Dozens of test tubes in a holder

UMD Bioengineers Awarded $1 Million Moore Foundation Grant to Advance Bioelectronic Technology

Mon, Aug 29, 2022
William E. Bentley and Greg Payne

Researchers use redox to drive two-way communication between electronics and biological systems.

University of Maryland (UMD) bioengineers were awarded a $1 million Gordon and Betty Moore Foundation grant to advance technology that could bridge the gap between electronic devices and biology. This work, led by researchers within Maryland’s Fischell Department of Bioengineering (BIOE), Institute for Bioscience and Biotechnology Research (IBBR), and Robert E. Fischell Institute for Biomedical Devices, aims to fuse the information-processing capabilities of electronics and biology in order to connect the Internet of Things with the living world.

“The ability to create devices that freely exchange information between the electronic and biological worlds would change everything from how we prevent and treat diseases to how we process and store data,” said Fischell Institute director and BIOE professor William E. Bentley, the project’s principal investigator. 

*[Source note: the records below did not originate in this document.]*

/-- T-EDC-5. -/
theorem test_edcStep : edcStep 0xFFFFFFFF#32 0x00#8 = 0x708F00FF#32 := by decide
/-- T-EDC-13. -/
theorem test_edcUpdate :
    edcUpdate 0xFFFFFFFF#32 [0x31#8, 0x32#8, 0x33#8, 0x34#8, 0x35#8, 0x36#8, 0x37#8, 0x38#8, 0x39#8] = 0xFEDF9DFA#32 := by
  decide
/-- T-EDC-14. -/
theorem test_edcBlock : got (fun t => (t.edcAcc, t.result, t.status)) (step (busyAt 1#32 0#32 9#32 0#32 0#32 digits))
    = some (0x6EC2EDC4#32, 0#32, 2#32) := by decide
/-- T-EDC-16, the sum past 2^32. -/
theorem test_edcBlock_range :
    got (fun t => (t.errcode, t.status, t.edcAcc))
      (hostStep 0xC004#16 1#32 { State.reset with argOff := 0xFFFFFFFF#32, argLen := 1#32, edcAcc := 7#32 })
      = some (2#4, 6#32, 7#32) := by decide
/-- T-EDC-18, on the EDC of S1 alone. -/
theorem test_edcCompare :
    got State.result (step (busyAt 2#32 0x810#32 0#32 0#32 0x2B6813C5#32
      [(0x810, 0xC5#8), (0x811, 0x13#8), (0x812, 0x68#8), (0x813, 0x2B#8)])) = some 1#32 := by decide
/-- T-EDC-19, one byte past the end. -/
theorem test_edcCompare_range :
    got (fun t => (t.errcode, t.status)) (hostStep 0xC004#16 2#32 { State.reset with argOff := 2349#32 })
      = some (2#4, 6#32) := by decide
/-- T-EDC-10. -/
theorem test_wr32EdcData : got State.edcAcc (hostStep 0xC018#16 0x44332211#32 State.reset) = some 0x7473C50B#32 := by decide
/-- T-EDC-11. -/
theorem test_wr16EdcData : got State.edcAcc (hostStep 0xA018#16 0x3231#32 State.reset) = some 0x1A3BA231#32 := by decide
/-- T-EDC-3. -/
theorem test_wr8EdcData : got State.edcAcc (hostStep 0x8018#16 0x61#32 State.reset) = some 0xA6916101#32 := by decide

/-! ### ECC (95_test_vectors.md section 4) -/

/-- T-ECC-14. -/
theorem test_eccIndices :
    eccIndices Config.pCode 5 (eccStart Config.pCode 0) = [0, 86, 172, 258, 344]
      ∧ eccIndices Config.pCode 3 (eccStart Config.pCode 1) = [1, 87, 173]
      ∧ eccIndices Config.qCode 5 (eccStart Config.qCode 0) = [0, 88, 176, 264, 352]
      ∧ eccIndices Config.qCode 3 (eccStart Config.qCode 1) = [1, 89, 177]
      ∧ eccIndices Config.qCode 4 (eccStart Config.qCode 2) = [86, 174, 262, 350] := by decide
/-- The fault of an unwritten read set: its lowest offset behind the address field of the whole-sector view (R134). -/
theorem test_eccVerify_fault : faultAt (step (busyAt 0x13#32 0x81C#32 0#32 0#32 0#32 (zeros 12))) = some 16 := by
  decide +kernel
/-- T-ECC-12. -/
theorem test_eccVerify_view :
    got (fun t => (t.errcode, t.status)) (hostStep 0xC004#16 0x23#32 State.reset) = some (2#4, 6#32) := by decide

/-! ### Sync and subheader (95_test_vectors.md sections 5 and 6) -/

/-- The bytes of S1 below 0x010 and at 0x810 to 0x81B (95_test_vectors.md section 2). -/
def s1Head : Memory :=
  [(0x00, 0x00#8), (0x01, 0xFF#8), (0x02, 0xFF#8), (0x03, 0xFF#8), (0x04, 0xFF#8), (0x05, 0xFF#8), (0x06, 0xFF#8),
   (0x07, 0xFF#8), (0x08, 0xFF#8), (0x09, 0xFF#8), (0x0A, 0xFF#8), (0x0B, 0x00#8), (0x0C, 0x00#8), (0x0D, 0x02#8),
   (0x0E, 0x00#8), (0x0F, 0x01#8)]
def s1Edc : Memory :=
  [(0x810, 0xC5#8), (0x811, 0x13#8), (0x812, 0x68#8), (0x813, 0x2B#8), (0x814, 0#8), (0x815, 0#8), (0x816, 0#8),
   (0x817, 0#8), (0x818, 0#8), (0x819, 0#8), (0x81A, 0#8), (0x81B, 0#8)]

/-- T-SYNC-1. -/
theorem test_syncDetect :
    got State.result (step (busyAt 4#32 0#32 0#32 0#32 0#32 (s1Head ++ s1Edc))) = some 0x39#32 := by decide
/-- T-SYNC-7. -/
theorem test_syncDetect_fault : faultAt (step (busyAt 4#32 0#32 0#32 0#32 0#32 s1Head)) = some 0x814 := by decide
/-- T-SUB-1. -/
theorem test_subhdrCheck :
    got State.result (step (busyAt 5#32 0#32 0#32 0#32 0#32
      [(0, 0#8), (1, 0#8), (2, 8#8), (3, 0#8), (4, 0#8), (5, 0#8), (6, 8#8), (7, 0#8)])) = some 1#32 := by decide
/-- T-SUB-2. -/
theorem test_subhdrCheck_s1 : got State.result (step (busyAt 5#32 0#32 0#32 0#32 0#32 s1Head)) = some 0#32 := by decide

/-! ### Classifier and NOP (95_test_vectors.md section 7) -/

/-- The P and Q parity of S1 where it is not zero (95_test_vectors.md section 2). -/
def s1Parity : Memory :=
  [(0x81D, 0xF7#8), (0x81F, 0xF5#8), (0x866, 0x52#8), (0x867, 0x35#8), (0x868, 0xB8#8), (0x869, 0x7D#8), (0x873, 0xF5#8), (0x875, 0xF4#8)]
    ++ [(0x8BC, 0x97#8), (0x8BD, 0x26#8), (0x8BE, 0xD0#8), (0x8BF, 0x56#8), (0x8C9, 0x41#8), (0x8DE, 0x2D#8), (0x8DF, 0x17#8), (0x8E0, 0x2E#8)]
    ++ [(0x8E1, 0x1B#8), (0x8E2, 0xB1#8), (0x8E3, 0x48#8), (0x8E4, 0xB2#8), (0x8E5, 0x44#8), (0x8F7, 0x65#8), (0x8F9, 0xC2#8), (0x8FB, 0xE6#8)]
    ++ [(0x8FD, 0x43#8), (0x912, 0x45#8), (0x913, 0x3C#8), (0x914, 0x53#8), (0x915, 0x75#8), (0x916, 0x33#8), (0x917, 0x2B#8), (0x918, 0x25#8)]
    ++ [(0x919, 0x62#8), (0x92B, 0x90#8), (0x92D, 0xC1#8), (0x92F, 0x12#8)]

/-- The bytes of S1 (95_test_vectors.md section 2). -/
def s1 (j : Int) : Byte :=
  let k := j.toNat
  if k < 0x10 then (s1Head.read k).getD 0#8
  else if k < 0x810 then 0#8
  else if k < 0x81C then (s1Edc.read k).getD 0#8
  else (s1Parity.read k).getD 0#8

/-- T-CLS-3, on the bytes of S1. -/
theorem test_classify_s1 : classify s1 2352 true = ⟨.mode1, true, false, false⟩ := by decide +kernel
/-- T-ECC-2 and T-ECC-8, on the groups that hold the address of S1. -/
theorem test_eccGroupOk_s1 :
    eccGroupOk s1 0 false Config.pCode 0x81C 1 = true ∧ eccGroupOk s1 0 false Config.qCode 0x8C8 1 = true
      ∧ eccGroupOk s1 0 true Config.pCode 0x81C 1 = false := by decide +kernel
/-- T-CLS-12. -/
theorem test_classify_short :
    got (fun t => (t.result, t.status)) (step (busyAt 6#32 0#32 0#32 2335#32 0#32 [])) = some (0#32, 2#32) := by decide
/-- T-CLS-13. -/
theorem test_classify_m1 :
    got (fun t => (t.errcode, t.result, t.status)) (hostStep 0xC004#16 0x46#32 { State.reset with avail := 2351#32 })
      = some (3#4, 0#32, 6#32) := by decide
/-- T-NOP-1, busy and complete. -/
theorem test_nop :
    got State.status (hostStep 0xC004#16 0#32 State.reset) = some 1#32
      ∧ got (fun t => (t.status, t.result)) (step busyNop) = some (2#32, 0#32) := by decide

/-! ### Errors (95_test_vectors.md section 8) -/

/-- T-ERR-1. -/
theorem test_illegalCmd :
    got (fun t => (t.errcode, t.status, t.cmd)) (hostStep 0xC004#16 0x80000000#32 { State.reset with result := 5#32 })
      = some (1#4, 6#32, 0x80000000#32) := by decide
/-- T-ERR-2. -/
theorem test_reject_sticky :
    got (fun t => (t.errcode, t.cmd, t.status))
      (hostStep 0xC004#16 2#32 { State.reset with errcode := 1#4, argOff := 2349#32 }) = some (1#4, 2#32, 6#32) := by decide
/-- T-ERR-3. -/
theorem test_wr32Cmd_busy :
    got (fun t => (t.cmd, t.errcode, t.status)) (hostStep 0xC004#16 1#32 busyNop) = some (0#32, 4#4, 5#32) := by decide
/-- T-ERR-4. -/
theorem test_protected_busy :
    got (fun t => (t.edcAcc, t.errcode)) (hostStep 0xC014#16 5#32 busyNop) = some (0#32, 4#4)
      ∧ got (fun t => (t.buf, t.errcode)) (hostStep 0x9000#16 1#32 busyNop) = some ([], 4#4)
      ∧ got (fun t => (t.edcAcc, t.errcode)) (hostStep 0x8018#16 1#32 busyNop) = some (0#32, 4#4) := by decide
/-- T-ERR-5. -/
theorem test_access_before_busy :
    got (fun t => (t.errcode, t.status)) (hostStep 0xC006#16 1#32 busyNop) = some (5#4, 5#32) := by decide
/-- T-ERR-6. -/
theorem test_wr32Status :
    got State.status (hostStep 0xC008#16 0xD#32 { State.reset with done := true, errcode := 2#4 }) = some 6#32
      ∧ got State.status (hostStep 0xC008#16 2#32 { State.reset with done := true, errcode := 2#4 }) = some 4#32 := by decide
/-- T-ERR-7. -/
theorem test_wr32Errcode :
    got (fun t => (t.errcode, t.done)) (hostStep 0xC00C#16 5#32 { State.reset with done := true, errcode := 2#4 })
      = some (0#4, true) := by decide

/-! ### Host accesses (95_test_vectors.md section 9) -/

/-- A state in which every register holds a value of its own. -/
def marked : State :=
  { State.reset with cmd := 0x11111111#32, done := true, errcode := 9#4, result := 0x222#32, edcAcc := 0x33333333#32,
                     argOff := 0x44444444#32, argLen := 0x55555555#32, avail := 0x66666666#32, irqEn := 2#2 }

Bentley is working with Fischell Institute and IBBR faculty member Greg Payne and a team of collaborators to develop an electron-based interface to enable two-way communication between biological systems and electronic devices. In order to do this, they’re using synthetic biology and materials engineering tools to translate chemical and biological information – information contained in molecules, based on their concentration and their structure – into signals that can be “picked up” by electrodes. To achieve this, the team is using what are known as redox molecules to serve as a vehicle for information transfer.

By engineering cells with synthetic biology components, the research team has experimentally demonstrated a proof-of-concept device wherein engineered cells “recognize” small molecules in natural environments and then convert that information into redox molecules that electrodes can “read.” 

The team has also done the reverse, whereby electrodes “activate” redox molecules that, in turn, cue specific genetic actions in cells; in essence, this process enables electronic programming of cell function, a  key step in the development of electronic devices that can drive biological functions. 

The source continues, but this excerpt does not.